O último exemplo do preço a pagar por maldades e humilhações exercidas sobre todo um povo ainda não aconteceu. Está no prelo. Por incompetência e egoísmo, a União Europeia manteve-se alheia às monumentais dificuldades com que a Itália (e a Grécia) se viu defrontada com o tsunami humano migratório provocado pela fome e pela guerra. A Europa não viu, não ouviu e não disse nada, e os democratas italianos europeístas deixaram aos populistas a tarefa de chamar as coisas pelo seu nome. Não resolvida ainda esta dificuldade, a Itália cai fisicamente sob a pandemia de covid-19, num quadro de desolação e morte só equivalente a uma guerra total.
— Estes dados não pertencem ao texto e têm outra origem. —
/-- Whether rows of S numbered below `n` are still in its port (R215). -/
def State.rowsBefore (s : State) (w : Who) (n : Nat) : Bool :=
  (s.core w.c).bufs.any (fun b => b.who.b == w.b && b.who.t == w.t && b.id < n) ||
  (s.core w.c).reqs.any (fun r => !r.atomic && r.st < 2 && r.who.b == w.b && r.who.t == w.t && r.id < n)
/-- Whether DRAIN may take the head of an agent's buffer (R268, R258). -/
def State.canDrain (s : State) (a : Nat) : Bool :=
  match (s.agent a).sb with
  | [] => false
  | e :: _ =>
    (!e.rel || (s.flight.all (fun x => x.agent != a) && (match e.who with
      | some w => !s.rowsBefore w e.port
      | none => true))) && s.flight.all (fun x => !(x.agent == a && x.stalled.isSome))
/-- DRAIN (R268): a release takes the view its writer now carries, with the interval in which the sequencer made it (R275). -/
def State.drainHead (s : State) (a : Nat) : State :=
  match (s.agent a).sb with
  | [] => s
  | e :: es =>
    let v := match e.who with
      | some w => if w.agent = a then { (s.agent a).view with iv := NMap.put (s.agent a).view.iv w.ivKey e.tagK } else (s.agent a).view
      | none => (s.agent a).view
    let e := if e.rel then { e with carried := [⟨a, e.scope, v⟩] } else e
    { s.modAgent a (fun g => { g with sb := es }) with flight := s.flight ++ [e] }

/-- The dies that hold a duplicate of a line among some words (R374), as a mask. -/
def State.heldBy (s : State) (ws : List Nat) : Byte :=
  ws.foldl (fun m w => m ||| ((NMap.get? s.holders (w / 32)).getD 0)) 0
/-- The words that a write touches. -/
def WEnt.words (e : WEnt) : List Nat := e.parts.map (·.word)
/-- The die that an agent stands on. -/
def agentDie (a : Nat) : DieId := ⟨agentClu a / 16 % 8, by omega⟩
/-- Whether two writes of an agent go to one other die, which takes them in the order of their numbers (R372). -/
def WEnt.sameFar (x e : WEnt) : Bool :=
  x.parts.any fun p => homeDie (8 * p.word) != agentDie e.agent && e.parts.any fun q => homeDie (8 * q.word) == homeDie (8 * p.word)
/-- Whether APPLY may take the k-th write in flight (R268): no older write of its agent to a word of it is in flight, none to the same
other die that its home has not taken (R372), and no die holds a duplicate of its lines (R278). -/
def State.canApply (s : State) (k : Nat) : Bool :=
  match s.flight[k]? with
  | none => false
  | some e => (s.flight.take k).all (fun x => x.agent != e.agent || !(x.parts.any fun p => e.hits p.word) && (x.stalled.isSome || !x.sameFar e)) && s.heldBy e.words == 0

/-- The effect of a write on the rows it touches: a fill makes its row LIVE; a store makes a SNUFFED row UNCOUNTED
(R122, R247). -/
def State.writeRows (s : State) (e : WEnt) : State :=
  match e.parts with
  | [] => s
  | p :: _ =>
    match e.fill with
    | some (n, o) => s.fillRow (8 * p.word) n o
    | none => e.parts.foldl (fun s p =>
        if s.rowSnuffed (8 * p.word) then s.uncount (8 * p.word) else s.refetch (8 * p.word)) s

/-- The writer tag of the scratchpad cells that a write touches (R263). -/
def State.tagCells (s : State) (e : WEnt) : State :=
  e.parts.foldl (fun s p =>
    let l := 8 * p.word
    if isSp l then
      s.modClu (spClu l) fun u => { u with tags := NMap.put u.tags ((l - 2 ^ 40) % 2 ^ 24 / 256) (e.tagX, e.tagK) }
    else s) s

/-- Whether a write covers a unit, given as its first word and its number of words: all of them stand whole in it. -/
def WEnt.clears (e : WEnt) (u : Nat × Nat) : Bool :=
  (List.range u.2).all fun i => e.parts.any (fun q => q.word == u.1 + i && q.mask == 0xFF)

/-- APPLY (R268): all the words of an indivisible write in one step. -/
def State.applyEnt (s : State) (e : WEnt) : State :=
  let s := s.writeRows e
  let s := (e.parts.foldl (fun s p => (s.append e.agent e.carried p (e.tagX, e.tagK)).own e.agent p.word) s).stepped
  let s := s.tagCells e
  if s.poison = [] then s else { s with poison := s.poison.filter fun w => !e.clears (s.unitAt (8 * w)) }

/-- Takes the k-th write out of flight and applies it. -/
def State.applyAt (s : State) (k : Nat) : State :=
  match s.flight[k]? with
  | none => s
  | some e => { s with flight := s.flight.eraseIdx k }.applyEnt e

/-- LATEST_t(a) (R271). -/
def State.latest (s : State) (a t : Nat) : NMap Nat :=
  s.hist.filterMap fun kh =>
    let i := kh.2.ws.findIdx? (fun r => level a r.writer ≤ t)
    match i with
    | some i => some (kh.1, kh.2.ws.length - i)
    | none => none
/-- FENCE at a scope (R271). -/
def State.fence (s : State) (a t : Nat) : State :=
  let l := s.latest a t
  s.modAgent a fun g =>
    let pa := match g.pa[t]? with
      | some v => v
      | none => {}
    let v := (g.view.join pa).join { fl := l }
    { g with view := v, rel := some (v, t) }

/-- A command's view: its issuer's, with the interval that the command's writes take (PUSH, R268). -/
def State.pushView (s : State) (w : Who) : View × State :=
  let v := s.ownView w
  ({ v with iv := NMap.put v.iv w.ivKey (s.ival w + 1) }, s.addIval w 2)

/-- The race check of R275 for an access by an agent with view `v` and cluster agent index `x` in a cluster. -/
def State.race (s : State) (v : View) (x : Nat) (l : Nat) : Bool :=
  isSp l && (match NMap.get? (s.clu (spClu l)).tags ((l - 2 ^ 40) % 2 ^ 24 / 256) with
    | none => false
    | some (y, k) => y != x && y < 16 && ivLt (v.int ((spClu l).val * 16 + y)) k)

/-- The core whose weight SRAM holds a location, or the die of its home. -/
def farDie (c : CoreId) (l : Nat) : Bool := homeDie l != dieOf c

end Sys2Proof.Machine
end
E o que fazem os parceiros europeus? A começar pela Áustria, que se veio a descobrir ter sido afinal um foco poderoso de contágio nas suas estações de ski, fecha a fronteira para evitar a peste italiana. Depois, a Alemanha que proíbe a saída de material médico. O drama italiano tem mesmo um clímax surreal com a chegada a Itália de ajuda... chinesa e depois russa. Onde estava a Europa? O que é, afinal, a Europa? Este filme ainda está, no entanto, nas cenas iniciais e os próximos capítulos podem vir a revelar consequências desastrosas para o futuro da Europa, em prejuízo dos seus 500 milhões de cidadãos. A ver vamos.

Uma regra bíblica esquecida

Uma notória excepção à regra bíblica do olho por olho, dente por dente está a ser praticada pelos próprios seguidores do Livro. O povo judeu, vítima de genocídio quase absoluto pelo nazismo alemão, assumiu, pelo exemplo dos seus sobreviventes, o objectivo do perdão, mesmo que o esquecimento não seja possível. Eloquente a forma como decorrem as relações entre o Estado de Israel e a República Federal da Alemanha. Extraordinário o papel de artistas judeus na vida cultural alemã de hoje. Olho por olho foi um ensinamento voluntariamente afastado.

O objectivo desta pequena nota é chamar a atenção para a forma como se iniciaram e desenvolveram alguns dos grandes desastres que moldaram a nossa História. Comportamentos e atitudes de agressão, por vezes irreflectidos, criaram as condições para o aparecimento de vinganças que vieram a ter resultados ciclópicos. É que quando embarcamos em aventuras justiceiras, seja por actos, pensamentos ou obras, deveríamos primeiro parar para pensar.